Figure 1.15 The fullerene crystal lattice: “fullerite.” These compounds have a rich chemistry. They can be doped by placing atoms between the balls, inside the balls, and so on.

Figure 1.16 A very important aspect of one-dimensionality is that obstacles cannot be circumvented.

Figure 1.17 Bond percolation demonstration on a two-dimensional grid, where bonds are successively cut in a random way. (After Zallen [19].)

Figure 1.18 Density of state function at the band edge in three-, two-, and one-dimensional electronic systems. Note the singularity which occurs in the one-dimensional case.

Figure 1.19 Haiku from the ICSM '86 closing ceremony session in Kyoto [23].

Chapter 2: One-Dimensional Substances

Figure 2.1 Little's superconductor [1]. Specially designed groups are attached to polyacetylene chains so that excitations in the substituent “pair” the electrons moving along the chain.

Figure 2.2 Suggestion for a substituent R in Little's superconductor and rearrangement of double bonds upon excitation [1].

Figure 2.3 Plot of annual numbers of publication on solitons laid over Katsushika Hokusai's wood carving “View of Mount Fuji from a wave trough in the open sea off Kanagawa.”

Lesen Sie weiter in der vollständigen Ausgabe!

Lesen Sie weiter in der vollständigen Ausgabe!

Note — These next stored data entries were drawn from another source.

/-- R475: the blocks are asked one at a time in ascending code order, until one delays or refuses. -/
def askBlocks : Nat → State → State
  | 0, s => s
  | n + 1, s =>
    match s.pwr.entry with
    | none => s
    | some e =>
      if 9 < e.block then latchState e s
      else match s.answer e with
        | .refuse r => refuseEntry e r s
        | .delay =>
          if e.block = 5 && !e.final then
            let s := startFinal e s
            if s.slate.stackW.ckpt.isSome || s.slate.stackE.ckpt.isSome then s else askBlocks n s
          else s
        | .accept => askBlocks n { s with
            mbx := { s.mbx with quiet := s.mbx.quiet || decide (e.block = 2) }
            pwr := { s.pwr with entry := some { e with block := e.block + 1 } } }

/-- ENTRY_BLOCK_READY (R475, R476): the delaying block is asked again, with the delay added; past 10 ms it refuses. -/
def execEntryBlockReady (elapsedNs : Nat) (s : State) : Host.Outcome State Fault Refusal :=
  .next (match s.pwr.entry with
    | none => s
    | some e =>
      let e := { e with delayNs := e.delayNs + elapsedNs }
      let s := { s with pwr := { s.pwr with entry := some e } }
      if 10000000 < e.delayNs then refuseEntry e 8 s else askBlocks 12 s)

/-- ENTRY_DELAY_EXPIRED (R476). -/
def execEntryDelayExpired (s : State) : Host.Outcome State Fault Refusal :=
  .next (match s.pwr.entry with
    | none => s
    | some e => refuseEntry e 8 s)

/-- The body of `POWER_SET` (R33, R379, R475, R480). The cap and `p_fast` take hold whether or not an entry is refused.
DESIGN CHOICE (log 36). -/
def powerSet (c : Cmd) (s : State) : Reply :=
  let cap := c.fld 0 15 0
  let st := c.fld 0 18 16
  checked c false
    [(c.argReserved 0x37FFFF 0 0 0 0 || decide (c.sub.payLen ≠ 0) || decide (4 < st) ||
        (decide (cap ≠ 0) && (decide (cap < 150) || decide (s.part.variant.tdp < cap))), .badField),
     (decide (st ≠ 0) && (s.pwr.waking || s.pwr.entry.isSome), .wrongState)] s
    (let s := retarget { s with pwr := { s.pwr with capW := if cap = 0 then s.pwr.capW else cap, pFast := c.fld 0 21 20 } }
     if st = 0 then .done .ok 0 s
     else .running { s with pwr := { s.pwr with entry := some ⟨c.id, powerOf st, 1, 0, false⟩ } })

/-- POWER_SET. The handshake runs as far as it can at once. -/
def execPowerSet (r : CmdRef) (s : State) : Host.Outcome State Fault Refusal :=
  .next (let t := iarik 0x0003 r none powerSet s
    if s.pwr.entry.isNone && t.pwr.entry.isSome then askBlocks 12 t else t)

/-! ## Exit (R474, R480) -/

/-- WAKE_N_LOW (R474, R479): a level; met during an entry it ends the state as soon as it is latched. In OFF the power-on reset
follows it. -/
def execWakeNLow (s : State) : Host.Outcome State Fault Refusal :=
  .next (if s.pwr.entry.isSome || decide (s.pwr.state = .off) then { s with pwr := { s.pwr with wakeN := true } } else wakeEvent true s)

end Sys2Proof.Machine
end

Lesen Sie weiter in der vollständigen Ausgabe!

Lesen Sie weiter in der vollständigen Ausgabe!

Lesen Sie weiter in der vollständigen Ausgabe!

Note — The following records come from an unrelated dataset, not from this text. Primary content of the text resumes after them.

-- ==== Sys2Proof/Machine/Spar.lean ====
section
/-! DEFINITION. Sys2Proof/Machine/Spar.lean: the Spar fabric as a device meets it: flits, ports, channel messages, coded
blocks, group counters and time, forming and dissolving a group, and the loss of members (R280-R287, R332-R360, R391, R392). -/

namespace Sys2Proof.Machine

/-! ## The link layer (R339-R341) -/

/-- R340: is a flit good on a port? -/
def Port.good (x : Port) (f : Flit) : Bool :=
  !f.fecBad && !f.crcBad && decide (f.typ.toNat < 8) && !f.resBits && decide (f.len ≤ 240) && decide (f.seq.toNat = x.rxSeq)

/-- R339, R340: the flits up to the one acknowledged leave the replay buffer. -/
def Port.acked (x : Port) (a : Nat) : Port :=
  match x.replay.findIdx? (fun r => decide (r.1 = a)) with
  | some i => { x with replay := x.replay.drop (i + 1) }
  | none => x

/-- R340, R360: a bad flit is counted and discarded and a NAK is sent; later flits are discarded without one until the replay. -/
def badFlit (p : Nat) (f : Flit) (s : State) : State :=
  let x := s.port p
  if x.discarding && decide (f.seq.toNat ≠ x.rxSeq) then s
  else
    let s := if f.fecBad then count (sprCnt p 1) s else s
    let s := if f.crcBad then count (sprCnt p 2) s else s
    let s := if decide (8 ≤ f.typ.toNat) || f.resBits || decide (f.seq.toNat ≠ x.rxSeq) then count (sprCnt p 4) s else s
    portSend p (s.flitOf x.peer (.nak x.rxSeq)) (updPort p (fun x => { x with discarding := true }) s)

/-- A flit of a type reaches an UP port: taken in order, its acknowledgement applied, or bad. -/
def takeFlit (p typ : Nat) (f : Flit) (k : State → State) (s : State) : State :=
  let x := s.port p
  if decide (x.st ≠ portUp) || decide (s.part.variant.ports ≤ p) then s
  else if !x.good f then badFlit p f s
  else
  let s := if f.fecFixed then count (sprCnt p 0) s else s
  if f.typ.toNat ≠ typ then s
  else k (flushWaiting (updPort p (fun x => { x.acked f.ack.toNat with rxSeq := (x.rxSeq + 1) % 4096, discarding := false }) s))

/-- BAD_FLIT (R340). -/
def execBadFlit (port : Nat) (f : Flit) (s : State) : Host.Outcome State Fault Refusal :=
  .next (if decide ((s.port port).st ≠ portUp) || decide (s.part.variant.ports ≤ port) || (s.port port).good f then s else badFlit port f s)

/-- ACK_FLIT (R340): the acknowledgement lies in its header. -/
def execAckFlit (port : Nat) (f : Flit) (s : State) : Host.Outcome State Fault Refusal := .next (takeFlit port 2 f (fun s => s) s)

/-- R340, R341: the flits not acknowledged are sent again, in order. -/
def replay (p : Nat) (s : State) : State :=
  let x := s.port p
  match x.replay with
  | [] => s
  | r :: _ =>
    let s := forEach x.replay (fun r s => emit (.spar p r.1 x.lastIn r.2) s) (count (sprCnt p 3) s)
    updPort p (fun x => { x with
      replayT := s.tbu.now :: x.replayT.filter (fun t => decide (s.tbu.now < t + 1000000))
      sameReplay := if x.lastReplay = some r.1 then x.sameReplay + 1 else 0
      lastReplay := some r.1 }) s

/-- NAK_FLIT (R340). -/
def execNakFlit (port : Nat) (f : Flit) (s : State) : Host.Outcome State Fault Refusal := .next (takeFlit port 3 f (replay port) s)

/-- R341, R342: a port is taken down and retrained; what it had not got acknowledged goes first on the new route. -/
def takeDown (p : Nat) (s : State) : State :=
  let x := s.port p
  let again := (x.replay.map (·.2)).filter (fun f => decide (f.typ ≠ 2) && decide (f.typ ≠ 3))
  let s := updPort p (fun x => { x with
    st := portTraining, txSeq := 0, rxSeq := 0, replay := [], discarding := false, replayT := [], lastReplay := none, sameReplay := 0, failRow := 0 }) s
  let s := { s with spar := { s.spar with waiting := again ++ s.spar.waiting } }
  flushWaiting (deviceJob 9 p (count (sprCnt p 5) (count (sprCnt p 7) s)))

/-- PORT_DOWN (R341): a lane has failed, or replays have passed their limits. -/
def execPortDown (port : Nat) (laneFail : Option Nat) (s : State) : Host.Outcome State Fault Refusal :=
  .next (
    let x := s.port port
    if decide (x.st ≠ portUp) || decide (s.part.variant.ports ≤ port) then s
    else match laneFail with
      | some l => takeDown port (count (sprCnt port 6) (updPort port (fun x => { x with lanesOk := x.lanesOk &&& ~~~ BitVec.ofNat 4 (2 ^ l) }) s))
      | none =>
        if decide (16 < x.replayT.countP (fun t => decide (s.tbu.now < t + 1000000))) || decide (8 ≤ x.sameReplay) then takeDown port s else s)

/-- R341, R501: a port is FAILED, with the record named, and its RETRAIN has failed. -/
def failPort (code p : Nat) (s : State) : State :=
  let x := s.port p
  record .dg code { detail := detChannel s.spar.member x.peer p 0xFF }
    (endJob 9 p 4 (updPort p (fun x => { x with st := portFailed, failRow := 0 }) s))

/-- R341: the training of a port fails: after three in succession it is FAILED. -/
def trainFailed (p : Nat) (s : State) : State :=
  let x := s.port p
  if x.failRow + 1 < 3 then count (sprCnt p 5) (updPort p (fun x => { x with failRow := x.failRow + 1 }) s)
  else failPort 0x0603 p s

/-- RETRAIN_COMPLETE (R341): all four lanes train and the port is UP, or the training has failed. -/
def execRetrainComplete (port : Nat) (ok : Bool) (peer : Nat) (s : State) : Host.Outcome State Fault Refusal :=
  .next (
    if decide ((s.port port).st ≠ portTraining) || decide (s.part.variant.ports ≤ port) then s
    else if ok then
      let s := updPort port (fun x => { x with st := portUp, peer := peer % 64, lanesOk := 15, failRow := 0 }) s
      flushWaiting (endJob 9 port 2 s)
    else trainFailed port s)

/-- Ports that are down start training; after a GROUP_FORM the FAILED ones too (R334, R341). DEDUCED (log 45). -/
def trainPorts (failedToo : Bool) (s : State) : State :=
  forUpto s.part.variant.ports (fun p s =>
    if decide ((s.port p).st = portDown) || (failedToo && decide ((s.port p).st = portFailed)) then
      updPort p (fun x => { x with st := portTraining, failRow := 0 }) s
    else s) s

/-- ROUTE_TABLE_APPLY (R342, R350): a new route table of the manager takes effect. -/
def execRouteTableApply (routes : NMap Nat) (hops : Nat) (s : State) : Host.Outcome State Fault Refusal :=
  .next (
    if s.spar.st ≠ 1 ∧ s.spar.st ≠ 2 then s
    else
      let good := (routes.filter (fun r => decide (r.1 < 64) && decide (r.2 < s.part.variant.ports))).foldl (fun m r => mset m r.1 r.2) []
      flushWaiting (count 0x6004C { s with spar := { s.spar with routes := good, routeLong := decide (10 < hops) } }))

/-! ## Channel messages (R280, R343) -/

/-- R347: a member's contribution is held; words that disagree halt the plan. -/
def takeContrib (key num member : Nat) (b : Bytes) (marks : List (Nat × Nat × Half)) (s : State) : State :=
  let s' := { s with spar := { s.spar with contrib := s.spar.contrib ++ [⟨key, num, member, b, marks⟩] } }
  if (s.contribs key num).any (fun c => decide (c.member = s.spar.member) && decide (c.bytes.take 8 ≠ b.take 8)) then collMismatch (key / 16) s'
  else s'

/-- R131: a member's sums of a statistic are held, by plan handle x 4,096 + slot. -/
def takeStat (key member : Nat) (b : Bytes) (s : State) : State :=
  { s with spar := { s.spar with contrib := s.spar.contrib ++ [⟨statKey key, 0, member, b, []⟩] } }

/-- Where a byte of a lend lies on the lender (R300). -/
def State.lentAt (s : State) (place : Nat) : Option Nat :=
  (s.tiers.lends.find? (fun l => decide (l.id = place / 2 ^ 40) && decide (l.lender = s.spar.member))).bind (fun l =>
    (l.frames[place % 2 ^ 40 / pageBytes]?).map (fun f => (if l.hubPool then 0 else boardBase) + f * pageBytes + place % pageBytes))

/-- What a message of a member says is done, by its kind (log 32). `marks` are the runs of its bytes that carry reasons. -/
def deliverData (kind place member : Nat) (b : Bytes) (marks : List (Nat × Nat × Half)) (s : State) : State :=
  match kind % 8 with
  | 0 => putMarks place b marks s
  | 1 => takeContrib (place / 2 ^ 32) (place % 2 ^ 32) member b marks s
  | 2 => match s.lentAt place with
    | some a => writeDva a (b.take (pageBytes - place % pageBytes)) s
    | none => s
  | 3 => takeStat place member b s
  | 4 => forUpto 256 (fun r s => appendRow (place / 2 ^ 24) (place / 2 ^ 20 % 16) (place % 2 ^ 20) r b marks s) s
  | 5 => match s.lentAt place with
    | some a => sendMsg member (Config.wireMessage msgLentData place
        ((s.readRun a (min (u b 0 8) (pageBytes - place % pageBytes))).map (fun r => match r with | .ok x => x | _ => 0xFF))) s
    | none => s
  | 6 =>
    if s.tiers.lends.any (fun l => decide (l.id = place / 2 ^ 40) && decide (l.lender = member)) then
      (b.foldl (fun (acc : Nat × State) x => (acc.1 + 1, ramPut (2 ^ 56 + acc.1) x acc.2)) (place, s)).2
    else s
  | _ => s

/-- A whole message of a channel is delivered. -/
def deliverMsg (src : Nat) (b : Bytes) (s : State) : State :=
  let m := Config.readMessage b
  deliverData m.1 m.2.1 src m.2.2 [] s

/-- R343: messages that waited for their turn are delivered while the next one is there. -/
def deliverEarly (src : Nat) : Nat → State → State
  | 0, s => s
  | n + 1, s =>
    let want := mgetD s.spar.chanRx src 0
    match s.spar.early.find? (fun e => decide (e.1 = src) && decide (e.2.1 = want)) with
    | none => s
    | some e =>
      deliverEarly src n (deliverMsg src e.2.2 { s with spar := { s.spar with
        early := s.spar.early.filter (· ≠ e), chanRx := mset s.spar.chanRx src ((want + 1) % 65536) } })

/-- R341, R343: a message is complete: delivered in turn, held, or dropped as one already delivered. -/
def messageIn (src seq : Nat) (b : Bytes) (s : State) : State :=
  let want := mgetD s.spar.chanRx src 0
  let ahead := (seq + 65536 - want) % 65536
  if 32768 ≤ ahead ∨ s.spar.early.any (fun e => decide (e.1 = src) && decide (e.2.1 = seq)) = true then count 0x60044 s
  else if ahead = 0 then
    deliverEarly src s.spar.early.length (deliverMsg src b { s with spar := { s.spar with chanRx := mset s.spar.chanRx src ((want + 1) % 65536) } })
  else { s with spar := { s.spar with early := s.spar.early ++ [(src, seq, b)] } }

/-- R343: a flit for another member goes on with its header. -/
def passOn (f : Flit) (m : SparMsg) (s : State) : State :=
  routeFlit { typ := f.typ.toNat, dst := f.dst.toNat, src := f.src.toNat, chanSeq := f.chanSeq.toNat, eom := f.eom, msg := m } s

/-- DATA_FLIT (R343). -/
def execDataFlit (port : Nat) (f : Flit) (s : State) : Host.Outcome State Fault Refusal :=
  .next (takeFlit port 1 f (fun s =>
    let b := slice f.payload 0 f.len
    if f.dst.toNat ≠ s.spar.member then passOn f (.data b) s
    else
      let key := f.src.toNat * 65536 + f.chanSeq.toNat
      let all := mgetD s.spar.partMsg key [] ++ b
      if f.eom then messageIn f.src.toNat f.chanSeq.toNat all { s with spar := { s.spar with partMsg := mdel s.spar.partMsg key } }
      else { s with spar := { s.spar with partMsg := mset s.spar.partMsg key all } }) s)

/-! ## Coded blocks of a link channel (R280-R282, R286) -/

/-- The destination's record of a channel. -/
def updRx (src : Nat) (f : ChanSt → ChanSt) (s : State) : State :=
  { s with codec := { s.codec with rx := mset s.codec.rx src (f (chanOf s.codec.rx src)) } }

/-- Bytes of a transfer; with its last block they reach their place. The bytes of a lost block carry `tier_fallback` (R286). -/
def takeRaw (src : Nat) (raw : Bytes) (last lost : Bool) (s : State) : State :=
  let c := chanOf s.codec.rx src
  let runs := if lost then c.lost ++ [(c.buf.length, raw.length)] else c.lost
  if last then
    let p := Config.codedPlace src c.xfer
    deliverData p.1 p.2.1 src (p.2.2 ++ (c.buf ++ raw)) (runs.map (fun r => (p.2.2.length + r.1, r.2, tierFallback)))
      (updRx src (fun c => { c with got := c.got + 1, tries := 0, xfer := c.xfer + 1, buf := [], lost := [] }) s)
  else updRx src (fun c => { c with got := c.got + 1, tries := 0, buf := c.buf ++ raw, lost := runs }) s

/-- R501: an error of class CT or above in a port whose RETRAIN is in progress aborts it. -/
def abortRetrain (p : Nat) (s : State) : State := if s.jobActive 9 p then count (errCnt 5) (failPort 0x0A01 p s) else s

/-- R286: a block still damaged after two resends is lost: a data block leaves zeros, a TABLE block an empty slot. `h` is the
header of the source's copy. -/
def blockLost (src inst : Nat) (h : BlockHead) (s : State) : State :=
  let s := abortRetrain inst (record .ct 0x0402 { detail := detChannel src s.spar.member inst inst } (count (cdcCnt inst 6) s))
  if h.typ = 3 then
    sendTo src (.slotEmptied (h.table % 4)) (updRx src (fun c => { c with
      got := c.got + 1, tries := 0, slots := mdel c.slots (h.table % 4), order := c.order.filter (· ≠ h.table % 4) }) s)
  else takeRaw src (List.replicate (16 * (h.units + 1)) 0) h.last true s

Lesen Sie weiter in der vollständigen Ausgabe!

Lesen Sie weiter in der vollständigen Ausgabe!

Lesen Sie weiter in der vollständigen Ausgabe!

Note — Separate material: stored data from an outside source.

/-! ## Writes (R10, R404) -/

/-- The reserved bits of a word that a write must leave 0 (R10); none for an offset that the map does not list. -/
def reservedBits (o : Nat) : Option Nat :=
  if o = 0 then some 0
  else if o = 4 then some 0xFFFFF800
  else if o = 8 then some 0x7FFFFF80
  else if o = 0x10 then some 0
  else if o = 0x14 then some 0xFFFF0000
  else if 0x100 ≤ o ∧ o < 0x180 then some 0xFF0000E0
  else if 0x200 ≤ o ∧ o < 0x240 then some 0xFFC00000
  else if isCounter o then some 0
  else if 0x4000 ≤ o ∧ o < 0x6000 then some 0
  else if 0x10000 ≤ o ∧ o < 0x11000 then
    match o % 64 with
    | 0x00 => some 0
    | 0x04 => some 0
    | 0x08 => some 0
    | 0x0C => some 0
    | 0x10 => some 0x80
    | 0x14 => some 0xFFFFFC00
    | 0x18 => some 0xFFFFFC00
    | 0x1C => some 0xFF000000
    | _ => none
  else if o = 0x20000 ∨ o = 0x20004 then some 0
  else if o = 0x20008 then some 0xFFFFFF80
  else if o = 0x2000C then some 0xFC
  else if o = 0x30000 then some 0xE000
  else if o = 0x30004 then some 0xFFF00000
  else if o = 0x30008 then some 0
  else if o = 0x40000 then some 0xFFFE0000
  else if o = 0x40004 then some 0xFFFFC000
  else if o = 0x40008 ∨ o = 0x4000C then some 0xFFFFFF00
  else if 0x41000 ≤ o ∧ o < 0x45000 then some 0
  else if o = 0x50000 then some 0xC000
  else if o = 0x50004 ∨ o = 0x50008 then some 0xE0
  else if o = 0x60000 then some 0xC0000000
  else if 0x60020 ≤ o ∧ o < 0x60040 then some 0xFFFFF000
  else if o = 0x70000 then some 0xFFFFC080
  else if o = 0x70004 then some 0
  else if o = 0x80000 then some 0xF0808080
  else if o = 0x80008 ∨ o = 0x8000C then some 0
  else if o = 0x80010 then some 0xFFE00000
  else if o = 0x80014 then some 0xFFFFFFE0
  else if 0x90000 ≤ o ∧ o < 0x90100 then
    match o % 64 with
    | 0x00 => some 0
    | 0x04 => some 0
    | 0x08 => some 0xFFFF0000
    | 0x0C => some 0xFFFFF000
    | 0x10 => some 0xFFFFC000
    | _ => none
  else none

/-- R69, R106, R141, R189, R230, R288, R304, R331, R360, R417, R488, R498, R499: `clear_counters`. -/
def clearCounters (s : State) : State := { s with cnt := [], tbu := { s.tbu with ppsRejects := 0 } }

/-- R68: a write of `HUB_FMT_STICKY`. -/
def fmtStickyWrite (v : Nat) (s : State) : State :=
  let s := { s with fmtSticky := s.fmtSticky &&& ~~~ BitVec.ofNat 7 v }
  if bit v 31 then clearCounters s else s

/-- R399: a write of the high word applies the base, or discards it with the pending low word. -/
def bar2HiWrite (v : Nat) (s : State) : State :=
  let base := v * 2 ^ 32 + s.host.bar2Lo.toNat
  if v < 2 ^ 16 ∧ base % 2 ^ s.host.bar2SizeLog2 = 0 then { s with host := { s.host with bar2Base := base } }
  else hostAccess 0 0x14 v 0 { s with host := { s.host with bar2Lo := BitVec.ofNat 32 s.host.bar2Base } }

/-- R498: the host consumes ring entries. -/
def errHeadWrite (v : Nat) (s : State) : State :=
  let n := (v + 256 - s.err.head) % 256
  if 256 ≤ v ∨ s.err.entries < n then hostAccess 0 0x40008 v 0 s
  else { s with err := { s.err with head := v, entries := s.err.entries - n } }

/-- R361, R362: a write of a base register of a pair; while the pair is in service it may not change. -/
def baseWrite (q o v : Nat) (s : State) : State :=
  let p := s.pair q
  let low := if o = 0 then v % 64 else if o = 8 then v % 16 else 0
  if low ≠ 0 ∨ (p.enable = true ∧ p.word o ≠ v) then hostAccess 0 (qpOff q o) v 0 s
  else
    let put (b : Dword) : Dword := if o % 8 = 0 then BitVec.ofNat 64 (b.toNat / 2 ^ 32 * 2 ^ 32 + v) else BitVec.ofNat 64 (v * 2 ^ 32 + b.toNat % 2 ^ 32)
    updPair q (fun p => if o < 8 then { p with sqBase := put p.sqBase } else { p with cqBase := put p.cqBase }) s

Lesen Sie weiter in der vollständigen Ausgabe!

Lesen Sie weiter in der vollständigen Ausgabe!

Lesen Sie weiter in der vollständigen Ausgabe!

Lesen Sie weiter in der vollständigen Ausgabe!

Lesen Sie weiter in der vollständigen Ausgabe!

Lesen Sie weiter in der vollständigen Ausgabe!

Lesen Sie weiter in der vollständigen Ausgabe!

Lesen Sie weiter in der vollständigen Ausgabe!

Lesen Sie weiter in der vollständigen Ausgabe!

Lesen Sie weiter in der vollständigen Ausgabe!

Lesen Sie weiter in der vollständigen Ausgabe!

Lesen Sie weiter in der vollständigen Ausgabe!

Lesen Sie weiter in der vollständigen Ausgabe!

Lesen Sie weiter in der vollständigen Ausgabe!